▸ Information shown:
/-- PARK_TIMEOUT (R253): 200 µs after recognition. -/
def parkTimeout (s : State) : State :=
  match s.sys.park with
  | none => s
  | some k =>
    let owe := s.parkOwes k
    let s := s.forMask owe fun (s : State) (n : Fin 4) => s.blockEvent (srcBase n) (0x2012 + 256 * n.val) 5 0 0
    (s.modSys fun y => { y with park := some { k with late := k.late ||| owe } }).parkCheck

/-! ### Standby and wake (R44–R48) -/

/-- The wake conditions latched are acted on: STBY_EN_N rises (R46). -/
def wakeNow (s : State) : State :=
  let s := s.put R.AON_WAKE_STATUS (s.get R.AON_WAKE_STATUS ||| s.aon.wakes)
  (s.modAon fun a => { a with phase := .waking, wakes := 0, wakeTick := s.tb.toNat }).modPins fun p => { p with stbyEnN := true }

/-- A wake condition arises (R45): it waits for the minimum low time; one of the cycle that has woken the device is
recorded with the others. -/
def wake (s : State) (k : Nat) : State :=
  if s.aon.phase = .waking then s.put R.AON_WAKE_STATUS (setBit (s.get R.AON_WAKE_STATUS) k true)
  else
    let s := s.modAon fun a => { a with wakes := setBit s.aon.wakes k true }
    if s.aon.phase = .lowDone then s.wakeNow else s

/-- The device enters or is in STANDBY, or left it in this AON cycle. -/
def asleep (s : State) : Bool :=
  s.aon.phase == .entering || s.aon.phase == .low || s.aon.phase == .lowDone ||
  (s.aon.phase == .waking && s.aon.wakeTick == s.tb.toNat)

/-- A degrade advisory's condition (R56). -/
def advised (s : State) (reason : Nat) : Bool :=
  let many := fun (l : List Nat) k => decide (k ≤ l.length) && decide (l.headD 0 - l.getD (k - 1) 0 ≤ 32768)
  match reason with
  | 1 => many s.dmc.a0.eccTicks 101 || many s.dmc.a1.eccTicks 101
  | 2 => many s.dmc.a0.parTicks 11 || many s.dmc.a1.parTicks 11
  | 3 => s.dmc.a0.poisonNew || s.dmc.a1.poisonNew
  | 4 => s.sys.marginLow
  | 5 => match s.cal.hotSince with | some h => decide (32768 ≤ s.tb.toNat - h) | none => false
  | _ => false

/-- DEGRADE_ADVISORY (R56): at most one per reason per second. -/
def advisory (s : State) (reason : Nat) : State :=
  let last := sget (fun _ => 0) s.sys.advTick reason
  if !s.fwRuns || reason = 0 || 5 < reason || !bit s.sys.advArm (reason - 1) || !s.advised reason ||
     (last != 0 && decide (s.tb.toNat + 1 - last < 32768)) then s
  else
    let now := if s.mode = modeLIMP then s.rd F.SYS_MODE_PROFILE else 0
    let s := s.logEvent 0x0110 2 (min 3 (now + 1)) reason
    let s := s.modSys fun y => { y with advTick := sset (fun _ => 0) y.advTick reason (s.tb.toNat + 1),
                                        marginLow := if reason = 4 then false else y.marginLow }
    if reason = 3 then ([0, 1] : List (Fin 2)).foldl (fun (s : State) c => s.modDmc c fun d => { d with poisonNew := false }) s else s

end State

open Host (Outcome)

/-- SET_MODE (R119). -/
def execSetMode (port : Fin 3) (mb : Fin 6) (s : State) : Outcome State Fault Refusal :=
  .next (s.serve port mb (· == 0x03) State.setModeCmd)
/-- SET_DEGRADE (R120). -/
def execSetDegrade (port : Fin 3) (mb : Fin 6) (s : State) : Outcome State Fault Refusal :=
  .next (s.serve port mb (· == 0x15) State.setDegrade)
/-- MODE_TRANSITION_COMPLETE (R41). -/
def execModeTransitionComplete (s : State) : Outcome State Fault Refusal := .next (if s.fwRuns then s.transitEnd else s)
/-- PWR_WARN_FALL (R252). -/
def execPwrWarnFall (s : State) : Outcome State Fault Refusal := .next s.pwrFall
/-- PWR_WARN_RISE (R43). -/
def execPwrWarnRise (s : State) : Outcome State Fault Refusal := .next (s.modSys fun y => { y with pwrLow := false })
/-- PARK_TIMEOUT (R253). -/
def execParkTimeout (s : State) : Outcome State Fault Refusal := .next s.parkTimeout
/-- BACK_STATUS (R267, R253, R275). -/
def execBackStatus (n : Chan) (arr : Arrival) (payload : List Byte) (s : State) : Outcome State Fault Refusal :=
  .next (s.released n arr 0x82 payload fun s => (s.status n payload).parkCheck)
/-- STANDBY_MIN_LOW_EXPIRY (R44). -/
def execStandbyMinLowExpiry (s : State) : Outcome State Fault Refusal :=
  .next (if s.aon.phase = .low then
      let s : State := s.modAon fun a => { a with phase := .lowDone }
      if s.aon.wakes = 0 then s else s.wakeNow
    else s)
/-- WAKE_PIN (R45). -/
def execWakePin (i : Duo) (s : State) : Outcome State Fault Refusal :=
  .next (if s.asleep && bit (s.get R.AON_WAKE_CFG) i.val then s.wake i.val else s)
/-- WAKE_CAN_PATTERN (R45). -/
def execWakeCanPattern (c : Duo) (s : State) : Outcome State Fault Refusal :=
  .next (if s.asleep && bit (s.get R.AON_WAKE_CFG) (4 + c.val) then s.wake (2 + c.val) else s)
/-- WAKE_HSPI (R45): its transaction is not served. -/
def execWakeHspi (s : State) : Outcome State Fault Refusal :=
  .next (if s.asleep && s.on F.AON_WAKE_CFG_HSPI_EN then s.wake 4 else s)
/-- WAKE_TIMER (R45). -/
def execWakeTimer (s : State) : Outcome State Fault Refusal :=
  .next (if s.asleep && s.on F.AON_WAKE_CFG_TIMER_EN &&
      decide (s.get R.AON_WAKE_TIMER_LO + s.rd F.AON_WAKE_TIMER_HI_TICK * 2 ^ 32 ≤ s.tb.toNat) then s.wake 5 else s)
/-- PMIC_TIMEOUT (R46). -/
def execPmicTimeout (s : State) : Outcome State Fault Refusal :=
  .next (if s.aon.phase = .waking then
      (s.modAon fun a => { a with supplyLate := true }).wr F.AON_STBY_STATUS_SUPPLY_LATE 1
    else s)
/-- CRYSTAL_SWITCH (R47). -/
def execCrystalSwitch (s : State) : Outcome State Fault Refusal :=
  .next (if s.aon.vaonGood && !s.aon.crystal then
      ((s.modAon fun a => { a with crystal := true }).wr F.AON_CLK_STATUS_XTAL 1).logEvent 0x0104 0 1 0
    else s)
/-- CRYSTAL_STOP (R47). -/
def execCrystalStop (s : State) : Outcome State Fault Refusal :=
  .next (if s.aon.crystal then
      ((s.modAon fun a => { a with crystal := false }).wr F.AON_CLK_STATUS_XTAL 0).errEvent aonBase 0x0104 2 0 0
    else s)
/-- PLL_LOCK (R49). -/
def execPllLock (i : Fin 9) (s : State) : Outcome State Fault Refusal := .next (s.pllLock i.val)
/-- PLL_LOCK_LOSS (R52). -/
def execPllLockLoss (i : Fin 9) (s : State) : Outcome State Fault Refusal := .next (s.pllLoss i.val)
/-- PLL_STOP (R52). -/
def execPllStop (i : Fin 9) (s : State) : Outcome State Fault Refusal := .next (s.pllStop i.val)
/-- CLOCK_ENABLE_WRITE (R52). -/
def execClockEnableWrite (k : Fin 8) (v : Word) (s : State) : Outcome State Fault Refusal := .next (s.clkWrite k.val v.toNat)
/-- DRAM_DRAIN_COMPLETE (R55). -/
def execDramDrainComplete (s : State) : Outcome State Fault Refusal := .next s.drained
/-- TRAINING_RESTORE_COMPLETE (R374). -/
def execTrainingRestoreComplete (outcomes : List Nat) (s : State) : Outcome State Fault Refusal := .next (s.trained outcomes)
/-- DEGRADE_ADVISORY (R56). -/
def execDegradeAdvisory (reason : Nat) (s : State) : Outcome State Fault Refusal := .next (s.advisory reason)

end Sys2Proof.Machine
end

▸ Your task: Going back over the entries above, copy word for word every line from the one that has "if !s.fwRuns ||" on through the one that has "let s := s.logEvent".

▸ Solution:
  if !s.fwRuns || reason = 0 || 5 < reason || !bit s.sys.advArm (reason - 1) || !s.advised reason ||
     (last != 0 && decide (s.tb.toNat + 1 - last < 32768)) then s
  else
    let now := if s.mode = modeLIMP then s.rd F.SYS_MODE_PROFILE else 0
    let s := s.logEvent 0x0110 2 (min 3 (now + 1)) reason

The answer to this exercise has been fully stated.